Thursday, January 25, 2007

ANTI-SEMITISM NOT JUST A CHRISTIAN DISEASE

Anti-Semitism a Christian disease? Not so fast By DAVID A. HARRIS (JPost)
The recent Holocaust denial conference in Iran was beyond the pale, or so any thoughtful person might conclude. After all, the Holocaust is among the most documented events in human history.
Yet, to conclude that this macabre event was an isolated event would be a mistake. For example, in an editorial (December 14), the respected Financial Times declared that the Iranian president, who sponsored what the paper aptly called this "grotesque carnival," is out of step with the larger Muslim world. His blatantly anti-Semitic remarks, the editorial stated, "give the impression that anti-Jewish bigotry is widespread across the Muslim world," when "in historical reality, anti-Semitism is a Christian disease." Not so fast.

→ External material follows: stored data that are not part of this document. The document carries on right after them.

theorem Chain.resumeContext (s : State) : Chain a s (s.resumeContext a) := by
  simp only [State.resumeContext]
  split
  · exact .refl a s
  · rename_i c hc
    have hrun : Move a s (s.setAxState a .running) :=
      .setAxState .running rfl (.inr (by rw [hc]; exact Option.some_ne_none c))
    have hc' : ((s.setAxState a .running).ax a).ctx = some c := by simpa [State.setAxState] using hc
    split
    · rename_i hidle
      have hsets : (s.setCtx a none).setAxState a .idle =
          s.setAx a { s.ax a with ctx := none, state := .idle, dirty := true } := by
        simp [State.setCtx, State.setAxState]
      have hidles : Move a s (s.setAx a { s.ax a with ctx := none, state := .idle, dirty := true }) :=
        .engine _ (.of_eq rfl rfl rfl) (.idles c hc hidle rfl rfl rfl rfl)
      rw [hsets]
      exact hidles.chain
    · split
      · exact .push hrun.moves (Task.carriesOn_begin a false)
      · rename_i copy hphase
        exact .after hrun.moves (.resumeCopy hc' hphase)
      · rename_i w hphase
        exact .after hrun.moves (.recheck hc' hphase)

/-! ### Events that reach an axis -/

theorem Chain.joinDone (s : State) : Chain a s (s.joinDone a) := by
  simp only [State.joinDone]
  split
  · exact .refl a s
  · rename_i c hc
    split
    · rename_i hphase
      split
      · exact .refl a s
      · exact .complete (.of_busy hc (Context.busy_of_inSegment hphase)) ..
    · exact .refl a s

/-- A context that holds an arrival at a point is in the JOIN there. -/
theorem Context.holdsArrival_iff (c : Context) (j : Point) :
    c.holdsArrival j = true ↔
      ∃ report tag, c.phase = .inSegment (.join j none false report tag) := by
  simp only [Context.holdsArrival]
  split
  · rename_i p rep tag hphase
    constructor
    · intro h
      have hp : p = j := by simpa using h
      subst hp
      exact ⟨rep, tag, hphase⟩
    · rintro ⟨rep', tag', h⟩
      rw [hphase] at h
      simp only [Phase.inSegment.injEq, Running.join.injEq] at h
      simp [h.1]
  · rename_i hne
    simp only [Bool.false_eq_true, false_iff]
    rintro ⟨rep, tag, h⟩
    exact hne j rep tag h

theorem Moves.breakAt (j : Point) (s : State) : Moves a s (s.breakAt a j) := by
  simp only [State.breakAt]
  split
  · exact .halt _ _ s
  · split
    · exact .refl
    · rename_i c hc
      split
      · rename_i hholds
        obtain ⟨rep, tag, hphase⟩ := (c.holdsArrival_iff j).mp hholds
        split
        · have hflag : c.flagBroken j =
              { c with phase := .inSegment (.join j none true rep tag) } := by
            simp [Context.flagBroken, hphase]
          rw [hflag]
          have hplace : c.SamePlace { c with phase := .inSegment (.join j none true rep tag) } :=
            ⟨Context.busy_of_inSegment hphase, rfl, rfl, rfl⟩
          have hset : Move a s
              (s.setCtx a (some { c with phase := .inSegment (.join j none true rep tag) })) :=
            .works ⟨c, hc, hplace⟩ rfl _ (.of_eq rfl rfl rfl) rfl rfl rfl (.inl rfl)
          exact hset.moves
        · exact .halt _ _ s
      · exact .refl

theorem Chain.owingEnded (s : State) : Chain a s (s.owingEnded a) := by
  simp only [State.owingEnded]
  split
  · rename_i hwait
    split
    · exact .accept s
    · exact .push (Move.setAxState .running rfl (.inl (by rw [hwait]; rfl))).moves
        (Task.carriesOn_begin a false)
  · exact .refl a s

theorem Chain.levelSeen (n : Line) (s : State) : Chain a s (s.levelSeen a n) := by
  simp only [State.levelSeen]
  split
  · split
    · exact .refl a s
    · rename_i c hc
      split
      · rename_i hphase
        split
        · exact .complete (.of_busy hc (Context.busy_of_inSegment hphase)) ..
        · exact .refl a s
      · exact .refl a s
  · exact .refl a s

theorem AxisState.active_of_pausesAtOnce {st : AxisState} (h : st.pausesAtOnce = true) :
    st.active = true := by
  cases st <;> first | rfl | cases h

theorem Moves.pauseAxis (s : State) : Moves a s (s.pauseAxis a) := by
  simp only [State.pauseAxis]
  split
  · rename_i hrunning
    exact (Move.setAxState .pausing rfl (.inl (by rw [hrunning]; rfl))).moves
  · split
    · rename_i hpauses
      exact (Move.setAxState .paused rfl (.inl (AxisState.active_of_pausesAtOnce hpauses))).moves
    · exact .refl

theorem Chain.placeRequest (l : Level) (r : Request) (h : (s.ax a).state ≠ .off)
    (h' : (s.ax a).state ≠ .halted) : Chain a s (s.placeRequest a l r) := by
  have hplace : Move a s
      (s.setAx a { s.ax a with requests := (s.ax a).requests.set l (some r), dirty := true }) :=
    .engine _ (.of_eq rfl rfl rfl) (.asks l (some r) (.inr ⟨h, h'⟩) rfl rfl rfl rfl)
  simp only [State.placeRequest]
  split
  · exact .after hplace.moves (.accept _)
  · exact hplace.chain

theorem Chain.tripInterject (n : Line) (s : State) : Chain a s (s.tripInterject a n) := by
  simp only [State.tripInterject]
  split
  · exact .refl a s
  · rename_i h
    obtain ⟨hoff, hhalted⟩ := not_or.mp h
    split
    · exact .stops (.halt _ _ s)
    · exact .placeRequest 3 _ hoff hhalted

/-! ### Axis commands -/

theorem Chain.startEffect (hidle : (s.ax a).state = .idle) : Chain a s (startEffect a s) := by
  have hstart : Move a s
      (s.setAx a
        { s.ax a with
          state := .running, ctx := some (Context.fresh 0 (s.read (axisWord a 1)))
          gate := .idle, dirty := true }) :=
    .engine _ (.of_eq rfl rfl rfl) (.starts _ hidle rfl rfl rfl rfl)
  refine .enters _ _ _ hstart.moves fun c hc => ?_
  have hfresh : c = Context.fresh 0 (s.read (axisWord a 1)) := by simpa using hc.symm
  subst hfresh
  exact ⟨fun h => by simp [Context.fresh, Context.idleBaseContext] at h, .inr fun q hq => .inl hq⟩

theorem Chain.resumeEffect (s : State) : Chain a s (resumeEffect a s) := by
  simp only [Sys2Proof.Machine.resumeEffect]
  split
  · rename_i hpausing
    exact (Move.setAxState .running rfl (.inl (by rw [hpausing]; rfl))).chain
  · split
    · exact .accept s
    · exact .push .refl (Task.carriesOn_resume a)

theorem Move.clearEffect (h : (s.ax a).state = .halted) : Move a s (clearEffect a s) :=
  .engine _ (.of_eq rfl rfl rfl) (.clears h rfl rfl rfl rfl)

theorem Move.withdrawEffect (v : Word) : Move a s (withdrawEffect a v s) :=
  .engine _ (.of_eq rfl rfl rfl) (.asks (commandLevel v) none (.inl rfl) rfl rfl rfl rfl)

theorem Move.setposEffect : Move a s (setposEffect a s) :=
  .engine _ (.of_eq rfl rfl rfl) (.same rfl rfl rfl rfl)

/-! ### Timed events of an axis -/

theorem Chain.boundary (s : State) : Chain a s (s.boundary a) := by
  have hgate : Move a s (s.setGate a .idle) := .engine _ (.of_eq rfl rfl rfl) (.same rfl rfl rfl rfl)
  refine .after hgate.moves ?_
  rw [State.boundary]
  split
  · rename_i hpausing
    exact (Move.setAxState .paused rfl (.inl (by rw [hpausing]; rfl))).chain
  · split
    · exact .accept _
    · exact .stops (.stepDue _)

theorem Chain.stepBoundary (s : State) : Chain a s (s.stepBoundary a) := by
  simp only [State.stepBoundary]
  split
  · exact .refl a s
  · rename_i c hc
    split
    · rename_i hphase
      split
      · exact .complete (.of_busy hc (Context.busy_of_inSegment hphase)) ..
      · exact .boundary s
    · exact .refl a s

theorem Chain.dwellExpiry (s : State) : Chain a s (s.dwellExpiry a) := by
  simp only [State.dwellExpiry]
  split
  · exact .refl a s
  · rename_i c hc
    split
    · rename_i hphase
      exact .complete (.of_busy hc (Context.busy_of_inSegment hphase)) ..
    · exact .refl a s

theorem Chain.waitTimeout (s : State) : Chain a s (s.waitTimeout a) := by
  simp only [State.waitTimeout]
  split
  · exact .refl a s
  · rename_i c hc
    split
    · rename_i hphase
      exact .waitExpires (.of_busy hc (Context.busy_of_inSegment hphase)) ..
    · exact .refl a s

/-! ### Tasks -/

/-- A task is an entry, the record of a capture, or another task of one axis. -/
theorem Task.cases_entry (k : Task) :
    (∃ a value header boundary, k = .enter a value header boundary) ∨
      (∃ n rising, k = .capture n rising) ∨
      ∃ a, k.axis? = some a ∧ ∀ b value header boundary, k ≠ .enter b value header boundary := by
  cases k with
  | enter a value header boundary => exact .inl ⟨a, value, header, boundary, rfl⟩
  | capture n rising => exact .inr (.inl ⟨n, rising, rfl⟩)
  | _ => exact .inr (.inr ⟨_, rfl, fun _ _ _ _ h => Task.noConfusion h⟩)

/-- A task of axis `a` that is no entry does a piece of chain work at `a`. -/
theorem Chain.runTask {k : Task} (hk : k.axis? = some a) (hentry : ∀ b v h g, k ≠ .enter b v h g)
    (s : State) : Chain a s (s.runTask k) := by
  unfold State.runTask
  split
  · cases k with
    | leave b boundary => obtain rfl := Option.some.inj hk; exact .leave boundary s
    | enter b v h g => exact absurd rfl (hentry b v h g)
    | resume b => obtain rfl := Option.some.inj hk; exact .resumeContext s
    | arrived b => obtain rfl := Option.some.inj hk; exact .joinDone s
    | joinDone b => obtain rfl := Option.some.inj hk; exact .joinDone s
    | breakAt b j => obtain rfl := Option.some.inj hk; exact .stops (.breakAt j s)
    | owingEnded b => obtain rfl := Option.some.inj hk; exact .owingEnded s
    | levelSeen b n => obtain rfl := Option.some.inj hk; exact .levelSeen n s
    | tripHalt b n => obtain rfl := Option.some.inj hk; exact .stops (.halt _ _ s)
    | tripPause b n => obtain rfl := Option.some.inj hk; exact .stops (.pauseAxis s)
    | tripInterject b n => obtain rfl := Option.some.inj hk; exact .tripInterject n s
    | capture n rising => cases hk
    -- the begin point, whose constructor has the name of a keyword
    | _ => obtain rfl := Option.some.inj hk; exact .begin _ s
  · exact .refl a s

theorem Moves.runTask_capture (n : Line) (rising : Bool) (s : State) :
    Moves a s (s.runTask (.capture n rising)) := by
  simp only [State.runTask]
  split
  · exact .capture n rising s
  · exact .refl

The truth is far more complicated. While anti-Semitism historically has been more virulent in European Christendom, leading up to the Holocaust, it has not been absent in the Muslim world. Some Muslim spokesmen would like the world to believe that any hostility is recent and linked to Israel, not Jews. But that is disingenuous in the extreme.

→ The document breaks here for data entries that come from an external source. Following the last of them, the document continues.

-- ==== Sys2Proof/Proofs/Claims.lean ====
section
/-!
PROOF. The first law and the laws of pages and records (R8, R147): only an entry into a general page makes a
claim, contexts and FILLING slots stand on general pages, and every record that is kept has the length of a
record.
-/
namespace Sys2Proof.Machine

variable {a b : Axis} {s t u : State} {x y : AxisEngine}

/-! ### Claims -/

theorem Sparse.isSome_find?_of_mem {α : Type} {m : List (Nat × α)} {e : Nat × α} (h : e ∈ m) :
    (Sparse.find? m e.1).isSome = true := by
  induction m with
  | nil => cases h
  | cons f m ih =>
    simp only [Sparse.find?]
    split
    · rfl
    · rename_i hne
      rcases List.mem_cons.mp h with rfl | h
      · exact absurd rfl hne
      · exact ih h

theorem State.not_mem_of_not_claimed {p : Page} (h : s.claimed p = false) {e : Nat × Claimant}
    (he : e ∈ s.claims) : e.1 ≠ p.toNat := fun heq => by
  have hsome := Sparse.isSome_find?_of_mem he
  rw [heq] at hsome
  simp only [State.claimed] at h
  rw [h] at hsome
  cases hsome

theorem generalPage?_range {v : Word} {p : Page} (h : generalPage? v = some p) :
    3 ≤ p.toNat ∧ p.toNat ≤ 127 := by
  simp only [generalPage?] at h
  split at h
  · cases h
    simp only [BitVec.extractLsb'_toNat, Nat.shiftRight_zero]
    omega
  · cases h

theorem isGeneralPage_of_generalPage? {v : Word} {p : Page} (h : generalPage? v = some p) :
    isGeneralPage p = true := decide_eq_true (generalPage?_range h).1

theorem ClaimLaw.erase (h : ClaimLaw s) (k : Nat) (hclaims : t.claims = Sparse.erase s.claims k) :
    ClaimLaw t := by
  rw [ClaimLaw, hclaims]
  exact ⟨Sparse.rising_erase h.1 k, fun e he => h.2 e (Sparse.mem_erase he).1⟩

theorem ClaimLaw.of_claims (h : ClaimLaw s) (hclaims : t.claims = s.claims) : ClaimLaw t := by
  rw [ClaimLaw, hclaims]
  exact h

theorem ClaimLaw.of_nil (h : t.claims = []) : ClaimLaw t := by
  rw [ClaimLaw, h]
  exact ⟨rfl, fun e he => by cases he⟩

theorem ClaimLaw.releaseList (h : ClaimLaw s) (time : Time) (l : List (Nat × Claimant)) :
    ClaimLaw (s.releaseList time l) := by
  induction l generalizing s with
  | nil => exact h
  | cons e l ih => exact ih (h.erase (BitVec.ofNat 7 e.1).toNat rfl)

theorem ClaimLaw.act (h : ClaimLaw s) (hact : Act s t) : ClaimLaw t := by
  cases hact with
  | agenda tasks n => exact h
  | entry a value hmove =>
    cases hmove with
    | granted c p count r _ hp _ =>
      refine ⟨Sparse.rising_insert h.1 _ _, fun e he => ?_⟩
      rcases Sparse.mem_insert he with rfl | he
      · exact generalPage?_range hp
      · exact h.2 e he
    | starves c p st _ _ _ _ => exact h
  | move a hmove =>
    cases hmove with
    | record body _ => exact h.of_claims (by simp)
    | halts cause detail _ => exact h.releaseList s.timebase _
    | leaves c q _ _ => exact h.erase q.toNat rfl
    | starves c q x _ _ _ _ => exact h.erase q.toNat rfl
    | drops c x _ _ _ _ => exact h.erase c.pageOr0.toNat rfl
    | _ => exact h

theorem ClaimLaw.acts (h : ClaimLaw s) (hacts : Acts s t) : ClaimLaw t :=
  hacts.keeps (P := ClaimLaw) (fun _ _ hact hs => hs.act hact) h

theorem ServiceFrame.claims (h : ServiceFrame s t) : t.claims = s.claims := by rw [h.fields]

theorem HostStores.claims {w : Option Addr} (h : HostStores w s t) : t.claims = s.claims := by
  cases h <;> rfl

theorem State.scan_claims (kept : Time) (s : State) : (s.scan kept).claims = [] :=
  (ServiceFrame.scan kept s).claims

As Hebrew University professor Robert Wistrich noted in a study entitled Muslim Anti-Semitism: A Clear and Present Danger, "The most basic anti-Jewish stereotype fostered by the Koran remains the charge that the Jews have stubbornly and willfully rejected Allah's truth…. There are some notably harsh passages in which Muhammad brands the Jews as enemies of Islam." These deeply entrenched images of the Jews have caused much grief over the centuries.